* [Material supplied]
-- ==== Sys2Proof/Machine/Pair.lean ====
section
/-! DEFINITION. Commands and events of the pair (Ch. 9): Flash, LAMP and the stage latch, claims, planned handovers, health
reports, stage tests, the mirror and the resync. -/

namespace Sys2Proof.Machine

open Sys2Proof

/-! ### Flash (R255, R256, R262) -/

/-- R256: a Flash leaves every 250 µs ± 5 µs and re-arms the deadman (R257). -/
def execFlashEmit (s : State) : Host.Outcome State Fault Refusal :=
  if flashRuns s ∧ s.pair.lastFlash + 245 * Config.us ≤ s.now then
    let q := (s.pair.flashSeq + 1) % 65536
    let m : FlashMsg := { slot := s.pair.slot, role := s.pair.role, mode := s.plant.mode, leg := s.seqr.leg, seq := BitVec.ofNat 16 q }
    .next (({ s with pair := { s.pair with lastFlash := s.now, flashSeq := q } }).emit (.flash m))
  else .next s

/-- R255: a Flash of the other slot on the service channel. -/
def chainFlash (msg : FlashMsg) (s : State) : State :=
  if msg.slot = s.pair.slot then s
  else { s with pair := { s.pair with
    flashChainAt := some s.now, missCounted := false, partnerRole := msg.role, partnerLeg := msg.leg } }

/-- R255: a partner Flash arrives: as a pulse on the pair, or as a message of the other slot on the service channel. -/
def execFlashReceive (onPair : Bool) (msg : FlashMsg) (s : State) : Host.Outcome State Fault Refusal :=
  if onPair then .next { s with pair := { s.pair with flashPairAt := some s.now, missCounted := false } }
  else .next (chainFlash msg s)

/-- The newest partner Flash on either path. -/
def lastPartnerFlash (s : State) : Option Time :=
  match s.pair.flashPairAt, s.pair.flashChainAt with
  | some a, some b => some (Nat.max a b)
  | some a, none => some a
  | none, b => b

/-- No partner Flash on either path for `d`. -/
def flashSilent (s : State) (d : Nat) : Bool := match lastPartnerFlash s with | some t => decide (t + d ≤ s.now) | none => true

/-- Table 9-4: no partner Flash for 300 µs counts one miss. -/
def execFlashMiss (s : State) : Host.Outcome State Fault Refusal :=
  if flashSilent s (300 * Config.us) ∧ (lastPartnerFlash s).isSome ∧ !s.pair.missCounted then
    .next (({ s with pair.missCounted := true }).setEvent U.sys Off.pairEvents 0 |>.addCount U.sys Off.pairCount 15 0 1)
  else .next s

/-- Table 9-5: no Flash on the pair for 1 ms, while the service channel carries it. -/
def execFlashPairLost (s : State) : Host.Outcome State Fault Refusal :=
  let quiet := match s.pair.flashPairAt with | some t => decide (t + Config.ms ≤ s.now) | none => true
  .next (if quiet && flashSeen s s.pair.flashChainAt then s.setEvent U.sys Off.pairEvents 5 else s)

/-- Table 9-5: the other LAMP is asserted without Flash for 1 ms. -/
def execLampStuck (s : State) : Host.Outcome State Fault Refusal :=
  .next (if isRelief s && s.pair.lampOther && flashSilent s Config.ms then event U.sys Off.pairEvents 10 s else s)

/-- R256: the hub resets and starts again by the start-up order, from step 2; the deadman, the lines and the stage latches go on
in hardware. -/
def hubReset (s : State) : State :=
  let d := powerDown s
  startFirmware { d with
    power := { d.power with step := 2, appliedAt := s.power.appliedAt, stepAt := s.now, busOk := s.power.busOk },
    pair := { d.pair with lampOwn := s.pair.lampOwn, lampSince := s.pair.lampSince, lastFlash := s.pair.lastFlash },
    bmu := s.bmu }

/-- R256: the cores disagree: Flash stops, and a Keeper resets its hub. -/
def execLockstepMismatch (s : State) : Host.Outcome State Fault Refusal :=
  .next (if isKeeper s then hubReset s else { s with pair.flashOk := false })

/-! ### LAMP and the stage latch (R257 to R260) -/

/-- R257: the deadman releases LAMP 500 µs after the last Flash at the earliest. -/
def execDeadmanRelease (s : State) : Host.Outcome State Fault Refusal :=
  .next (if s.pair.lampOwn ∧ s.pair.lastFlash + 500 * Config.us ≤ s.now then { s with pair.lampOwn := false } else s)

* [Exercise description] All of the records should be repeated precisely as written.

* [Response to the task]
-- ==== Sys2Proof/Machine/Pair.lean ====
section
/-! DEFINITION. Commands and events of the pair (Ch. 9): Flash, LAMP and the stage latch, claims, planned handovers, health
reports, stage tests, the mirror and the resync. -/

namespace Sys2Proof.Machine

open Sys2Proof

/-! ### Flash (R255, R256, R262) -/

/-- R256: a Flash leaves every 250 µs ± 5 µs and re-arms the deadman (R257). -/
def execFlashEmit (s : State) : Host.Outcome State Fault Refusal :=
  if flashRuns s ∧ s.pair.lastFlash + 245 * Config.us ≤ s.now then
    let q := (s.pair.flashSeq + 1) % 65536
    let m : FlashMsg := { slot := s.pair.slot, role := s.pair.role, mode := s.plant.mode, leg := s.seqr.leg, seq := BitVec.ofNat 16 q }
    .next (({ s with pair := { s.pair with lastFlash := s.now, flashSeq := q } }).emit (.flash m))
  else .next s

/-- R255: a Flash of the other slot on the service channel. -/
def chainFlash (msg : FlashMsg) (s : State) : State :=
  if msg.slot = s.pair.slot then s
  else { s with pair := { s.pair with
    flashChainAt := some s.now, missCounted := false, partnerRole := msg.role, partnerLeg := msg.leg } }

/-- R255: a partner Flash arrives: as a pulse on the pair, or as a message of the other slot on the service channel. -/
def execFlashReceive (onPair : Bool) (msg : FlashMsg) (s : State) : Host.Outcome State Fault Refusal :=
  if onPair then .next { s with pair := { s.pair with flashPairAt := some s.now, missCounted := false } }
  else .next (chainFlash msg s)

/-- The newest partner Flash on either path. -/
def lastPartnerFlash (s : State) : Option Time :=
  match s.pair.flashPairAt, s.pair.flashChainAt with
  | some a, some b => some (Nat.max a b)
  | some a, none => some a
  | none, b => b

/-- No partner Flash on either path for `d`. -/
def flashSilent (s : State) (d : Nat) : Bool := match lastPartnerFlash s with | some t => decide (t + d ≤ s.now) | none => true

/-- Table 9-4: no partner Flash for 300 µs counts one miss. -/
def execFlashMiss (s : State) : Host.Outcome State Fault Refusal :=
  if flashSilent s (300 * Config.us) ∧ (lastPartnerFlash s).isSome ∧ !s.pair.missCounted then
    .next (({ s with pair.missCounted := true }).setEvent U.sys Off.pairEvents 0 |>.addCount U.sys Off.pairCount 15 0 1)
  else .next s

/-- Table 9-5: no Flash on the pair for 1 ms, while the service channel carries it. -/
def execFlashPairLost (s : State) : Host.Outcome State Fault Refusal :=
  let quiet := match s.pair.flashPairAt with | some t => decide (t + Config.ms ≤ s.now) | none => true
  .next (if quiet && flashSeen s s.pair.flashChainAt then s.setEvent U.sys Off.pairEvents 5 else s)

/-- Table 9-5: the other LAMP is asserted without Flash for 1 ms. -/
def execLampStuck (s : State) : Host.Outcome State Fault Refusal :=
  .next (if isRelief s && s.pair.lampOther && flashSilent s Config.ms then event U.sys Off.pairEvents 10 s else s)

/-- R256: the hub resets and starts again by the start-up order, from step 2; the deadman, the lines and the stage latches go on
in hardware. -/
def hubReset (s : State) : State :=
  let d := powerDown s
  startFirmware { d with
    power := { d.power with step := 2, appliedAt := s.power.appliedAt, stepAt := s.now, busOk := s.power.busOk },
    pair := { d.pair with lampOwn := s.pair.lampOwn, lampSince := s.pair.lampSince, lastFlash := s.pair.lastFlash },
    bmu := s.bmu }

/-- R256: the cores disagree: Flash stops, and a Keeper resets its hub. -/
def execLockstepMismatch (s : State) : Host.Outcome State Fault Refusal :=
  .next (if isKeeper s then hubReset s else { s with pair.flashOk := false })

/-! ### LAMP and the stage latch (R257 to R260) -/

/-- R257: the deadman releases LAMP 500 µs after the last Flash at the earliest. -/
def execDeadmanRelease (s : State) : Host.Outcome State Fault Refusal :=
  .next (if s.pair.lampOwn ∧ s.pair.lastFlash + 500 * Config.us ≤ s.now then { s with pair.lampOwn := false } else s)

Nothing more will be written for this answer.